Let's revist the program

$$
\min \Vert y - v\Vert^2 \text{ subject to } v\in\mathcal{V}
$$

where $\mathcal{V}$ is a subspace of $\mathbb{R}^N$. We claim that the following condition is necessary and sufficient for a solution $v^\ast$:

$$
(y-v)^Tw=0\text{ for all }w\in\mathcal{V}.
$$

### Sufficiency

Suppose $(y-v)^Tw=0$ for all $w\in\mathcal{V}$, and let $v\in\mathcal{V}$. Then

\begin{align}
\Vert y-v\Vert^2 &=  \Vert y-v^\ast-(v-v^\ast)\Vert^2\\
&= \Vert y-v^\ast\Vert^2-2(y-v^\ast)^T(v-v^\ast)+\Vert v-v^\ast\Vert^2\\
&= \Vert y-v^\ast\Vert^2+\Vert v-v^\ast\Vert^2\\
&\geq \Vert y-v^\ast\Vert^2.
\end{align}

Thus, $v^\ast$ is a minimizer of this program over $\mathcal{V}$.

### Necessity

To establish that, if $v^\ast$ is a minimizer, then $(y-v^\ast)^Tw=0$ for all $w\in\mathcal{V}$, we will instead prove the contrapositive.
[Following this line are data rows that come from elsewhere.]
-- ==== Sys2Proof/Laws/PerInstr.lean ====
section
/-! SUPPORT. The per-instruction family `EncodeLength`: an instruction's encoding has the raw length that WellFormed.lean
gives it (30_encoding.md R91 to R93). -/

namespace Sys2Proof.Laws.EncodeLength

/-- The encoding of the instruction has its raw length. -/
def Statement (i : Instr) : Prop := (encode i).length = i.rawBits

theorem reqa : Statement .reqa := rfl
theorem wupa : Statement .wupa := rfl
theorem timeslot : Statement .timeslot := rfl
theorem hlta (link : List Byte) : Statement (.hlta link) := encodeStandard_length _
theorem ratsDand (link : List Byte) : Statement (.ratsDand link) := encodeStandard_length _
theorem deselectDand (link : List Byte) : Statement (.deselectDand link) := encodeStandard_length _
theorem t2tRead (link : List Byte) : Statement (.t2tRead link) := encodeStandard_length _
theorem dandCmd (link : List Byte) : Statement (.dandCmd link) := encodeStandard_length _
theorem sel1Ac (nvb : Byte) (u : List Bool) : Statement (.sel1Ac nvb u) := encodeAc_length _ nvb u
theorem sel1Select (link : List Byte) : Statement (.sel1Select link) := encodeStandard_length _
theorem sel2Ac (nvb : Byte) (u : List Bool) : Statement (.sel2Ac nvb u) := encodeAc_length _ nvb u
theorem sel2Select (link : List Byte) : Statement (.sel2Select link) := encodeStandard_length _
theorem sel3Ac (nvb : Byte) (u : List Bool) : Statement (.sel3Ac nvb u) := encodeAc_length _ nvb u
theorem sel3Select (link : List Byte) : Statement (.sel3Select link) := encodeStandard_length _
theorem readWord (p : List Byte) : Statement (.readWord p) := encodeStandard_length _
theorem readHalfword (p : List Byte) : Statement (.readHalfword p) := encodeStandard_length _
theorem readByte (p : List Byte) : Statement (.readByte p) := encodeStandard_length _
theorem writeWord (p : List Byte) : Statement (.writeWord p) := encodeStandard_length _
theorem writeHalfword (p : List Byte) : Statement (.writeHalfword p) := encodeStandard_length _
theorem writeByte (p : List Byte) : Statement (.writeByte p) := encodeStandard_length _
theorem call (p : List Byte) : Statement (.call p) := encodeStandard_length _
theorem sendMessage (p : List Byte) : Statement (.sendMessage p) := encodeStandard_length _
theorem loopback (p : List Byte) : Statement (.loopback p) := encodeStandard_length _

end Sys2Proof.Laws.EncodeLength
end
That is, we will show that, if there is *some* $w\in\mathcal{V}$ such that $(y-v^\ast)^Tw\not=0$, then $v^\ast$ is not a minimizer. 
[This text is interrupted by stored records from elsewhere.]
/-- An answer that enters any state with no level done (10_state.md R23). -/
theorem frameAnswer_level_zero (s : State) (t : TagState) {r : Response} (hr : responseWf r) :
    FrameAnswer s { s with tagState := t, cascadeLevel := 0, resp := r } :=
  ⟨rfl, rfl, rfl, rfl, rfl, id, fun _ => cascadeWf_of_level_zero rfl, hr⟩

/-- An answer that moves a selected tag elsewhere: no level was done, and none is. -/
theorem frameAnswer_of_selected {s : State} (hsel : isSelected s.tagState = true) (t : TagState) {r : Response}
    (hr : responseWf r) : FrameAnswer s { s with tagState := t, resp := r } :=
  ⟨rfl, rfl, rfl, rfl, rfl, id,
    fun ⟨_, hzero⟩ => cascadeWf_of_level_zero (hzero (isReady_of_isSelected hsel)), hr⟩

theorem frameAnswer_unknownCommand (s : State) : FrameAnswer s (unknownCommand s) :=
  frameAnswer_reply s (responseOfBytes_wf _ _)

theorem frameAnswer_notAddressed (s : State) : FrameAnswer s (notAddressed s) :=
  frameAnswer_level_zero s _ freshResponse_wf

theorem frameAnswer_promote (s : State) : FrameAnswer s (promote s) :=
  frameAnswer_level_zero s _ (responseOfBytes_wf _ _)

theorem frameAnswer_rejectFrame (r : Reject) (s : State) : FrameAnswer s (rejectFrame r s) := by
  rw [rejectFrame_eq]
  exact frameAnswer_reply s (rejectFrame_responseWf r s)

theorem frameAnswer_wake (t : TagState) (s : State) : FrameAnswer s (wake t s) := by
  unfold wake
  split_ifs
  · exact frameAnswer_level_zero s t (responseOfBytes_wf _ _)
  · exact frameAnswer_unknownCommand s

/-- The `AUX_HANDLER` keeps the level where it keeps the state, and clears it elsewhere (log 8). -/
theorem frameAnswer_auxApply (f : Frame) (s : State) : FrameAnswer s (auxApply f s) := by
  have hresp := replyOf_responseWf (Config.auxHandler s.tagState f).reply s
  rw [auxApply_eq]
  split_ifs with hsame
  · rw [hsame]
    exact frameAnswer_reply s hresp
  · exact frameAnswer_level_zero s _ hresp

theorem frameAnswer_anticollision (lvl : Nat) (nvb : Byte) (u : List Bool) (s : State) :
    FrameAnswer s (anticollision lvl nvb u s) := by
  rcases anticollision_cases lvl nvb u s with h | ⟨-, -, h | ⟨-, -, h⟩⟩ <;> rw [h]
  · exact frameAnswer_unknownCommand s
  · exact frameAnswer_notAddressed s
  · exact frameAnswer_reply s (responseOfBits_wf _)

/-- `Select` records a level only in a Ready state and only below the UID's number of levels
(42_anticollision.md R211). -/
theorem frameAnswer_select (lvl : Nat) (link : List Byte) (s : State) : FrameAnswer s (select lvl link s) := by
  rcases select_cases lvl link s with h | ⟨hready, h | ⟨-, ⟨hlvl, h⟩ | ⟨-, h⟩⟩⟩ <;> rw [h]
  · exact frameAnswer_unknownCommand s
  · exact frameAnswer_notAddressed s
  · have hcascade : cascadeWf { s with cascadeLevel := lvl } := ⟨hlvl, fun hnot => by simp [hready] at hnot⟩
    exact ⟨rfl, rfl, rfl, rfl, rfl, id, fun _ => hcascade, responseOfBytes_wf _ _⟩
  · exact frameAnswer_promote s

/-- A Dandelion procedure answers a frame, whatever request was written before it. -/
theorem DandOk.frameAnswer {s t : State} {r : Request} (h : DandOk { s with req := r } t) : FrameAnswer s t := by
  obtain ⟨hframe, hmem, b, bs, -, hresp⟩ := h
  have htag : t.tagState = s.tagState := (congrArg State.tagState hframe :)
  have hlvl : t.cascadeLevel = s.cascadeLevel := (congrArg State.cascadeLevel hframe :)
  have hcfg : t.cfg = s.cfg := (congrArg State.cfg hframe :)
  refine ⟨(congrArg State.frame hframe :), (congrArg State.registry hframe :), hcfg,
    (congrArg State.resets hframe :), (congrArg State.inputs hframe :), hmem, fun hs => ?cascade, ?response⟩
  case cascade => rwa [cascadeWf, htag, hlvl, hcfg]
  case response => exact hresp ▸ responseOfBytes_wf _ _

theorem frameAnswer_withRequest (code : Byte) (p : List Byte) (k : State → State) (hk : ∀ u, DandOk u (k u))
    (s : State) : FrameAnswer s (withRequest code p k s) := by
  rcases withRequest_cases code p k s with ⟨h, -⟩ | ⟨-, -, h⟩ <;> rw [h]
  · exact frameAnswer_unknownCommand s
  · exact (hk _).frameAnswer

/-! ### The meanings of the instructions -/

/-- Every next state of the outcome is an answer to the frame received in `s`. -/
def AnswersFrame (s : State) (o : Host.Outcome State Fault Refusal) : Prop := ∀ t, o = .next t → FrameAnswer s t

theorem FrameAnswer.answersFrame {s t : State} (h : FrameAnswer s t) : AnswersFrame s (.next t) := by
  intro u hu
  exact Host.Outcome.next.inj hu ▸ h

theorem answersFrame_refused (s : State) (e : Refusal) : AnswersFrame s (.refused e) :=
  fun _ h => nomatch h

theorem execTimeslot_answersFrame (s : State) : AnswersFrame s (execTimeslot s) := by
  unfold execTimeslot
  split_ifs
  · exact (frameAnswer_auxApply _ s).answersFrame
  · exact answersFrame_refused s _

theorem execT2tRead_answersFrame (link : List Byte) (s : State) : AnswersFrame s (execT2tRead link s) := by
  unfold execT2tRead
  split_ifs
  · exact (frameAnswer_auxApply _ s).answersFrame
  · exact answersFrame_refused s _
Let $w\in\mathcal{V}$ be such that $(y-v^\ast)^Tw\not=0$, and note that this implies $w\not=0$ and $\Vert w\Vert^2\not=0$. If we let $\delta=(y-v^\ast)^Tw/\Vert w\Vert^2$, then 

\begin{align}
\Vert y-(v^\ast+\delta w)\Vert^2 &=  \Vert (y-v^\ast) - \delta w\Vert^2\\
&= \Vert y-v^\ast\Vert^2-2\delta(y-v^\ast)^Tw+\delta^2\Vert w\Vert^2\\
&= \Vert y-v^\ast\Vert^2-\frac{\vert (y-v^\ast)^Tw\vert^2}{\Vert w\Vert^2}\\
&< \Vert y-v^\ast\Vert^2.
\end{align}

Now, $v^\ast+\delta w\in\mathcal{V}$ since $\mathcal{V}$ is a linear subspace of $\mathbb{R}^N$, so we conclude that $v^\ast$ is not a minimizer of $\Vert y-v\Vert^2$ over $\mathcal{V}$.

### Orthogonality

Whenever $q^Tp=0$ we say that $q$ and $p$ are **orthogonal**. Whenever $q^Tp=0$ for all $p\in\mathcal{V}$, we say that $q$ is **orthogonal** to $\mathcal{V}$. So now we can say that necessary and sufficient conditions for solving this program require $y-v^\ast$ to be orthogonal to $\mathcal{V}$. Because of this necessary and sufficient condition, we say that a solution $v^\ast$ is the **orthogonal projection** of $y$ onto $\mathcal{V}$

## Orthonormal Bases

We now define orthonormal bases and show how they allow us to efficiently compute projections onto subspaces. 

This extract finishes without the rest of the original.